Monday, March 4, 2024
HomeIndustry NewsAmerican Farmland Trust Applauds Bipartisan Introduction of the NO EMITs Act

American Farmland Trust Applauds Bipartisan Introduction of the NO EMITs Act

(Washington, D.C.)  Today, Representatives Mike Gallagher (R-WI) and Jared Huffman (D-CA) introduced the Naturally Offsetting Emissions by Managing and Implementing Tillage Strategies (NO EMITs) Act, a bill aimed at supporting farmers in improving soil health. American Farmland Trust (AFT) applauded the bipartisan bill’s introduction and its inclusion of one of AFT’s top Farm Bill priorities: establishing a federal match for state and Tribal soil health programs. Introduction of the No EMITs Act comes just days after AFT released a white paper outlining the need for this kind of federal matching program, and urging Congress to build up locally-led programs that supplement and fill gaps in NRCS conservation support.

“In recent years, states have begun creating innovative soil health programs that fill current gaps in support and help producers voluntarily adopt soil health practices in locally-tailored ways,” said Tim Fink, Policy Director for American Farmland Trust. “But with limited state budgets, these programs struggle to keep pace with producer interest and demand. Creating a new federal program to match state and Tribal funding would help leverage existing soil health programs and incentivize others to create programs of their own.”

Soil health is a key strategy to support farm viability, increase resilience to extreme weather, promote food security, and address environmental concerns. But soil health practice adoption is not sufficiently widespread—for example, in 2017, cover crops were planted on just 6% of eligible acres. NRCS programs are the main form of support to help producers successfully adopt soil health practices, but these popular programs are oversubscribed, address a wide range of resource concerns, and leave gaps, such as supporting equipment purchases that enable producers to adopt soil health practices.
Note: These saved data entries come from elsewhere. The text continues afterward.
@[simp] theorem State.releaseJobs_keeps (s : State) (js : List Job) :
    SameQueue s (s.releaseJobs js) ∧ SameClock s (s.releaseJobs js) ∧ SameSupply s (s.releaseJobs js) ∧
    SameConfig s (s.releaseJobs js) ∧ (s.releaseJobs js).boxes = s.boxes ∧ SameLanes s (s.releaseJobs js) ∧
    SamePlans s (s.releaseJobs js) ∧ SameJobs s (s.releaseJobs js) ∧ SameMechs s (s.releaseJobs js) ∧
    SameService s (s.releaseJobs js) ∧ SameLinks s (s.releaseJobs js) ∧ SameEvents s (s.releaseJobs js) ∧
    (s.releaseJobs js).writer = s.writer ∧ (s.releaseJobs js).scan = s.scan ∧ (s.releaseJobs js).store = s.store ∧
    SamePaths s (s.releaseJobs js) := by
  unfold State.releaseJobs
  induction js generalizing s with
  | nil => simp
  | cons j js ih =>
    simp only [List.foldl_cons]
    cases j.source with
    | unit u => simpa using ih (s.release u j.undone)
    | escrow l => simpa using ih s

@[simp] theorem State.stopJobs_keeps (s : State) (l : Lane) (tag : Nat) :
    SameQueue s (s.stopJobs l tag) ∧ SameClock s (s.stopJobs l tag) ∧ SameSupply s (s.stopJobs l tag) ∧
    SameConfig s (s.stopJobs l tag) ∧ (s.stopJobs l tag).boxes = s.boxes ∧ SameLanes s (s.stopJobs l tag) ∧
    SamePlans s (s.stopJobs l tag) ∧ (s.stopJobs l tag).serviceJobs = s.serviceJobs ∧
    (s.stopJobs l tag).stackJobs = s.stackJobs ∧ (s.stopJobs l tag).nextJob = s.nextJob ∧
    SameMechs s (s.stopJobs l tag) ∧ SameService s (s.stopJobs l tag) ∧ SameLinks s (s.stopJobs l tag) ∧
    SameEvents s (s.stopJobs l tag) ∧ (s.stopJobs l tag).writer = s.writer ∧ (s.stopJobs l tag).scan = s.scan ∧
    (s.stopJobs l tag).store = s.store ∧ SamePaths s (s.stopJobs l tag) := by
  simp [State.stopJobs]

@[simp] theorem State.orphanStack_keeps (s : State) (l : Lane) (x : Sale) :
    SameQueue s (s.orphanStack l x) ∧ SameClock s (s.orphanStack l x) ∧ SameSupply s (s.orphanStack l x) ∧
    SameConfig s (s.orphanStack l x) ∧ SameStores s (s.orphanStack l x) ∧ (s.orphanStack l x).lanes = s.lanes ∧
    (s.orphanStack l x).sales = s.sales ∧ SamePlans s (s.orphanStack l x) ∧ SameJobs s (s.orphanStack l x) ∧
    SameMechs s (s.orphanStack l x) ∧ SameService s (s.orphanStack l x) ∧ SameLinks s (s.orphanStack l x) ∧
    SameEvents s (s.orphanStack l x) ∧ (s.orphanStack l x).writer = s.writer ∧ (s.orphanStack l x).scan = s.scan ∧
    (s.orphanStack l x).store = s.store ∧ SamePaths s (s.orphanStack l x) := by
  simp only [State.orphanStack]
  (repeat' split) <;> simp

@[simp] theorem State.stopSale_keeps (s : State) (l : Lane) (x : Sale) :
    SameQueue s (s.stopSale l x) ∧ SameClock s (s.stopSale l x) ∧ SameSupply s (s.stopSale l x) ∧
    SameConfig s (s.stopSale l x) ∧ (s.stopSale l x).boxes = s.boxes ∧ (s.stopSale l x).lanes = s.lanes ∧
    (s.stopSale l x).reservations = s.reservations ∧ (s.stopSale l x).serviceJobs = s.serviceJobs ∧
    (s.stopSale l x).stackJobs = s.stackJobs ∧ (s.stopSale l x).nextJob = s.nextJob ∧
    SameMechs s (s.stopSale l x) ∧ SameService s (s.stopSale l x) ∧ SameLinks s (s.stopSale l x) ∧
    (s.stopSale l x).counters = s.counters ∧ (s.stopSale l x).writer = s.writer ∧ (s.stopSale l x).scan = s.scan ∧
    (s.stopSale l x).store = s.store ∧ SamePaths s (s.stopSale l x) := by
  simp [State.stopSale]

@[simp] theorem State.openLane_keeps (s : State) (l : Lane) :
    SameQueue s (s.openLane l) ∧ SameClock s (s.openLane l) ∧ SameSupply s (s.openLane l) ∧
    SameConfig s (s.openLane l) ∧ SameStores s (s.openLane l) ∧ (s.openLane l).sales = s.sales ∧
    (s.openLane l).escrows = s.escrows ∧ SamePlans s (s.openLane l) ∧ SameJobs s (s.openLane l) ∧
    SameMechs s (s.openLane l) ∧ SameService s (s.openLane l) ∧ SameLinks s (s.openLane l) ∧
    SameEvents s (s.openLane l) ∧ SameStore s (s.openLane l) ∧ SamePaths s (s.openLane l) := by
  simp [State.openLane]

@[simp] theorem State.cancelWaiting_keeps (s : State) (l : Lane) :
    SameQueue s (s.cancelWaiting l) ∧ SameClock s (s.cancelWaiting l) ∧ SameSupply s (s.cancelWaiting l) ∧
    SameConfig s (s.cancelWaiting l) ∧ SameStores s (s.cancelWaiting l) ∧ (s.cancelWaiting l).lanes = s.lanes ∧
    (s.cancelWaiting l).escrows = s.escrows ∧ SamePlans s (s.cancelWaiting l) ∧ SameJobs s (s.cancelWaiting l) ∧
    SameMechs s (s.cancelWaiting l) ∧ SameService s (s.cancelWaiting l) ∧ SameLinks s (s.cancelWaiting l) ∧
    (s.cancelWaiting l).counters = s.counters ∧ SameStore s (s.cancelWaiting l) ∧ SamePaths s (s.cancelWaiting l) := by
  unfold State.cancelWaiting
  generalize s.waitingTags l = tags
  induction tags generalizing s with
  | nil => simp
  | cons t ts ih => simpa using ih (s.finishSale l t .cancelled)

@[simp] theorem State.grantFloor_keeps (s : State) (l : Lane) :
    SameQueue s (s.grantFloor l) ∧ SameClock s (s.grantFloor l) ∧ SameSupply s (s.grantFloor l) ∧
    SameConfig s (s.grantFloor l) ∧ SameStores s (s.grantFloor l) ∧ SameLanes s (s.grantFloor l) ∧
    SamePlans s (s.grantFloor l) ∧ SameJobs s (s.grantFloor l) ∧ SameMechs s (s.grantFloor l) ∧
    SameService s (s.grantFloor l) ∧ SameLinks s (s.grantFloor l) ∧ (s.grantFloor l).counters = s.counters ∧
    SameStore s (s.grantFloor l) ∧ SamePaths s (s.grantFloor l) := by
  simp only [State.grantFloor]
  (repeat' split) <;> simp

@[simp] theorem State.closeLane_keeps (s : State) (l : Lane) :
    SameQueue s (s.closeLane l) ∧ SameClock s (s.closeLane l) ∧ SameSupply s (s.closeLane l) ∧
    SameConfig s (s.closeLane l) ∧ SameStores s (s.closeLane l) ∧ (s.closeLane l).escrows = s.escrows ∧
    SamePlans s (s.closeLane l) ∧ SameJobs s (s.closeLane l) ∧ SameMechs s (s.closeLane l) ∧
    SameService s (s.closeLane l) ∧ SameLinks s (s.closeLane l) ∧ (s.closeLane l).counters = s.counters ∧
    SameStore s (s.closeLane l) ∧ SamePaths s (s.closeLane l) := by
  simp [State.closeLane]

@[simp] theorem State.yieldFloor_keeps (s : State) (l : Lane) :
    SameQueue s (s.yieldFloor l) ∧ SameClock s (s.yieldFloor l) ∧ SameSupply s (s.yieldFloor l) ∧
    SameConfig s (s.yieldFloor l) ∧ SameStores s (s.yieldFloor l) ∧ (s.yieldFloor l).sales = s.sales ∧
    (s.yieldFloor l).escrows = s.escrows ∧ SamePlans s (s.yieldFloor l) ∧ SameJobs s (s.yieldFloor l) ∧
    SameMechs s (s.yieldFloor l) ∧ SameService s (s.yieldFloor l) ∧ SameLinks s (s.yieldFloor l) ∧
    (s.yieldFloor l).counters = s.counters ∧ SameStore s (s.yieldFloor l) ∧ SamePaths s (s.yieldFloor l) := by
  simp only [State.yieldFloor]
  (repeat' split) <;> simp

/-! ### Service (Machine/Service.lean) -/

@[simp] theorem State.writeSettings_keeps (s : State) (u : UnitId) (x : UnitSettings) :
    SameQueue s (s.writeSettings u x) ∧ SameClock s (s.writeSettings u x) ∧ SameSupply s (s.writeSettings u x) ∧
    SameConfig s (s.writeSettings u x) ∧ (s.writeSettings u x).boxes = s.boxes ∧
    SameLanes s (s.writeSettings u x) ∧ SamePlans s (s.writeSettings u x) ∧ SameJobs s (s.writeSettings u x) ∧
    SameMechs s (s.writeSettings u x) ∧ SameService s (s.writeSettings u x) ∧ SameLinks s (s.writeSettings u x) ∧
    SameEvents s (s.writeSettings u x) ∧ (s.writeSettings u x).writer = s.writer ∧
    (s.writeSettings u x).scan = s.scan ∧ (s.writeSettings u x).store = s.store ∧ SamePaths s (s.writeSettings u x) := by
  simp [State.writeSettings]

@[simp] theorem State.writeFloor_keeps (s : State) (l : Lane) (d : Slot) (n : Nat) :
    SameQueue s (s.writeFloor l d n) ∧ SameClock s (s.writeFloor l d n) ∧ SameSupply s (s.writeFloor l d n) ∧
    (s.writeFloor l d n).denoms = s.denoms ∧ (s.writeFloor l d n).limits = s.limits ∧
    SameStores s (s.writeFloor l d n) ∧ SameLanes s (s.writeFloor l d n) ∧ SamePlans s (s.writeFloor l d n) ∧
    SameJobs s (s.writeFloor l d n) ∧ SameMechs s (s.writeFloor l d n) ∧ SameService s (s.writeFloor l d n) ∧
    SameLinks s (s.writeFloor l d n) ∧ SameEvents s (s.writeFloor l d n) ∧ (s.writeFloor l d n).writer = s.writer ∧
    (s.writeFloor l d n).scan = s.scan ∧ (s.writeFloor l d n).store = s.store ∧ SamePaths s (s.writeFloor l d n) := by
  simp [State.writeFloor]

@[simp] theorem State.samplePauseByLimit_keeps (s : State) (l : Lane) :
    SameQueue s (s.samplePauseByLimit l) ∧ SameClock s (s.samplePauseByLimit l) ∧
    SameSupply s (s.samplePauseByLimit l) ∧ SameConfig s (s.samplePauseByLimit l) ∧
    SameStores s (s.samplePauseByLimit l) ∧ SameLanes s (s.samplePauseByLimit l) ∧
    SamePlans s (s.samplePauseByLimit l) ∧ SameJobs s (s.samplePauseByLimit l) ∧
    SameMechs s (s.samplePauseByLimit l) ∧ SameService s (s.samplePauseByLimit l) ∧
    SameLinks s (s.samplePauseByLimit l) ∧ SameStore s (s.samplePauseByLimit l) ∧
    SamePaths s (s.samplePauseByLimit l) := by
  simp [State.samplePauseByLimit]

@[simp] theorem State.writeCupLimit_keeps (s : State) (v : Nat) :
    SameQueue s (s.writeCupLimit v) ∧ SameClock s (s.writeCupLimit v) ∧ SameSupply s (s.writeCupLimit v) ∧
    (s.writeCupLimit v).denoms = s.denoms ∧ (s.writeCupLimit v).floors = s.floors ∧
    SameStores s (s.writeCupLimit v) ∧ (s.writeCupLimit v).sales = s.sales ∧
    (s.writeCupLimit v).escrows = s.escrows ∧ SamePlans s (s.writeCupLimit v) ∧ SameJobs s (s.writeCupLimit v) ∧
    SameMechs s (s.writeCupLimit v) ∧ SameService s (s.writeCupLimit v) ∧ SameLinks s (s.writeCupLimit v) ∧
    SameStore s (s.writeCupLimit v) ∧ SamePaths s (s.writeCupLimit v) := by
  simp only [State.writeCupLimit]
  (repeat' split) <;> simp

@[simp] theorem State.writeOutletLimit_keeps (s : State) (v : Nat) :
    SameQueue s (s.writeOutletLimit v) ∧ SameClock s (s.writeOutletLimit v) ∧ SameSupply s (s.writeOutletLimit v) ∧
    (s.writeOutletLimit v).denoms = s.denoms ∧ (s.writeOutletLimit v).floors = s.floors ∧
    SameStores s (s.writeOutletLimit v) ∧ (s.writeOutletLimit v).sales = s.sales ∧
    (s.writeOutletLimit v).escrows = s.escrows ∧ SamePlans s (s.writeOutletLimit v) ∧
    SameJobs s (s.writeOutletLimit v) ∧ SameMechs s (s.writeOutletLimit v) ∧ SameService s (s.writeOutletLimit v) ∧
    SameLinks s (s.writeOutletLimit v) ∧ SameStore s (s.writeOutletLimit v) ∧ SamePaths s (s.writeOutletLimit v) := by
  simp only [State.writeOutletLimit]
  (repeat' split) <;> simp

@[simp] theorem State.writeSetting_keeps (s : State) (x : Setting) (v : Nat) :
    SameQueue s (s.writeSetting x v) ∧ SameClock s (s.writeSetting x v) ∧ SameSupply s (s.writeSetting x v) ∧
    (s.writeSetting x v).denoms = s.denoms ∧ (s.writeSetting x v).floors = s.floors ∧
    (s.writeSetting x v).units = s.units ∧ (s.writeSetting x v).sales = s.sales ∧
    (s.writeSetting x v).escrows = s.escrows ∧ SamePlans s (s.writeSetting x v) ∧ SameJobs s (s.writeSetting x v) ∧
    SameMechs s (s.writeSetting x v) ∧ SameService s (s.writeSetting x v) ∧ SameLinks s (s.writeSetting x v) ∧
    SameStore s (s.writeSetting x v) ∧ SamePaths s (s.writeSetting x v) := by
  cases x <;> simp [State.writeSetting]

@[simp] theorem State.audit_keeps (s : State) (u : UnitId) (n : Nat) :
    SameQueue s (s.audit u n) ∧ SameClock s (s.audit u n) ∧ SameSupply s (s.audit u n) ∧
    SameConfig s (s.audit u n) ∧ (s.audit u n).boxes = s.boxes ∧ SameLanes s (s.audit u n) ∧
    SamePlans s (s.audit u n) ∧ SameJobs s (s.audit u n) ∧ SameMechs s (s.audit u n) ∧
    SameService s (s.audit u n) ∧ SameLinks s (s.audit u n) ∧ SameEvents s (s.audit u n) ∧
    (s.audit u n).writer = s.writer ∧ (s.audit u n).scan = s.scan ∧ (s.audit u n).store = s.store ∧
    SamePaths s (s.audit u n) := by
  simp [State.audit]

@[simp] theorem State.beginFloatIn_keeps (s : State) (l : Lane) :
    SameQueue s (s.beginFloatIn l) ∧ SameClock s (s.beginFloatIn l) ∧ SameSupply s (s.beginFloatIn l) ∧
    SameConfig s (s.beginFloatIn l) ∧ SameStores s (s.beginFloatIn l) ∧ (s.beginFloatIn l).sales = s.sales ∧
    SamePlans s (s.beginFloatIn l) ∧ SameJobs s (s.beginFloatIn l) ∧ SameMechs s (s.beginFloatIn l) ∧
    (s.beginFloatIn l).transfers = s.transfers ∧ SameLinks s (s.beginFloatIn l) ∧ SameEvents s (s.beginFloatIn l) ∧
    (s.beginFloatIn l).writer = s.writer ∧ (s.beginFloatIn l).scan = s.scan ∧ (s.beginFloatIn l).store = s.store ∧
    SamePaths s (s.beginFloatIn l) := by
  simp [State.beginFloatIn]

@[simp] theorem State.endFloatIn_keeps (s : State) (l : Lane) :
    SameQueue s (s.endFloatIn l) ∧ SameClock s (s.endFloatIn l) ∧ SameSupply s (s.endFloatIn l) ∧
    SameConfig s (s.endFloatIn l) ∧ SameStores s (s.endFloatIn l) ∧ (s.endFloatIn l).sales = s.sales ∧
    SamePlans s (s.endFloatIn l) ∧ SameJobs s (s.endFloatIn l) ∧ SameMechs s (s.endFloatIn l) ∧
    SameService s (s.endFloatIn l) ∧ SameLinks s (s.endFloatIn l) ∧ SameEvents s (s.endFloatIn l) ∧
    (s.endFloatIn l).writer = s.writer ∧ (s.endFloatIn l).scan = s.scan ∧ (s.endFloatIn l).store = s.store ∧
    SamePaths s (s.endFloatIn l) := by
  simp only [State.endFloatIn]
  (repeat' split) <;> simp

@[simp] theorem State.makeReady_keeps (s : State) (k : Kind) :
    SameQueue s (s.makeReady k) ∧ SameClock s (s.makeReady k) ∧ SameSupply s (s.makeReady k) ∧
    SameConfig s (s.makeReady k) ∧ SameStores s (s.makeReady k) ∧ SameLanes s (s.makeReady k) ∧
    SamePlans s (s.makeReady k) ∧ SameJobs s (s.makeReady k) ∧ (s.makeReady k).turns = s.turns ∧ (s.makeReady k).retest = s.retest ∧
    SameService s (s.makeReady k) ∧ SameLinks s (s.makeReady k) ∧ SameEvents s (s.makeReady k) ∧
    SameStore s (s.makeReady k) ∧ SamePaths s (s.makeReady k) := by
  simp [State.makeReady]

@[simp] theorem State.keepForSale_keeps (s : State) (l : Lane) (tag v : Nat) :
    SameQueue s (s.keepForSale l tag v) ∧ SameClock s (s.keepForSale l tag v) ∧
    SameSupply s (s.keepForSale l tag v) ∧ SameConfig s (s.keepForSale l tag v) ∧
    SameStores s (s.keepForSale l tag v) ∧ (s.keepForSale l tag v).lanes = s.lanes ∧
    (s.keepForSale l tag v).escrows = s.escrows ∧ (s.keepForSale l tag v).reservations = s.reservations ∧
    SameJobs s (s.keepForSale l tag v) ∧ SameMechs s (s.keepForSale l tag v) ∧
    SameService s (s.keepForSale l tag v) ∧ SameLinks s (s.keepForSale l tag v) ∧
    (s.keepForSale l tag v).counters = s.counters ∧ SameStore s (s.keepForSale l tag v) ∧
    SamePaths s (s.keepForSale l tag v) := by
  simp only [State.keepForSale]
  (repeat' split) <;> simp

@[simp] theorem State.keepStack_keeps (s : State) (l : Lane) :
    SameQueue s (s.keepStack l) ∧ SameClock s (s.keepStack l) ∧ SameSupply s (s.keepStack l) ∧
    SameConfig s (s.keepStack l) ∧ SameStores s (s.keepStack l) ∧ (s.keepStack l).lanes = s.lanes ∧
    (s.keepStack l).sales = s.sales ∧ SamePlans s (s.keepStack l) ∧ (s.keepStack l).laneJobs = s.laneJobs ∧
    (s.keepStack l).serviceJobs = s.serviceJobs ∧ SameMechs s (s.keepStack l) ∧ SameService s (s.keepStack l) ∧
    SameLinks s (s.keepStack l) ∧ SameEvents s (s.keepStack l) ∧ (s.keepStack l).writer = s.writer ∧
    (s.keepStack l).scan = s.scan ∧ (s.keepStack l).store = s.store ∧ SamePaths s (s.keepStack l) := by
  simp only [State.keepStack]
  (repeat' split) <;> simp

@[simp] theorem State.keepEscrow_keeps (s : State) (l : Lane) :
    SameQueue s (s.keepEscrow l) ∧ SameClock s (s.keepEscrow l) ∧ SameSupply s (s.keepEscrow l) ∧
    SameConfig s (s.keepEscrow l) ∧ SameStores s (s.keepEscrow l) ∧ (s.keepEscrow l).lanes = s.lanes ∧
    (s.keepEscrow l).reservations = s.reservations ∧ (s.keepEscrow l).laneJobs = s.laneJobs ∧
    (s.keepEscrow l).serviceJobs = s.serviceJobs ∧ SameMechs s (s.keepEscrow l) ∧ SameService s (s.keepEscrow l) ∧
    SameLinks s (s.keepEscrow l) ∧ (s.keepEscrow l).counters = s.counters ∧ (s.keepEscrow l).writer = s.writer ∧
    (s.keepEscrow l).scan = s.scan ∧ (s.keepEscrow l).store = s.store ∧ SamePaths s (s.keepEscrow l) := by
  simp only [State.keepEscrow]
  (repeat' split) <;> simp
“This approach would leverage federal funding, build on local leadership and innovation, and incentivize the creation of new state and Tribal programs that fit local soils, local climate, and local needs,” Fink said. “AFT applauds Representatives Gallagher and Huffman for their leadership in introducing this legislation at such a critical time.”

The proposal to create a federal match for state and Tribal soil health programs in the Farm Bill has broad support from across the country—American Farmland Trust coordinated a memo of support that was signed by 6 state agencies; 9 conservation district associations; and stakeholders from across sectors in 29 states, including the farm, food, environment, conservation, public health, research, education, and environmental justice sectors. The Food and Agriculture Climate Alliance (FACA) also supported this policy in their 2023 Farm Bill Recommendations.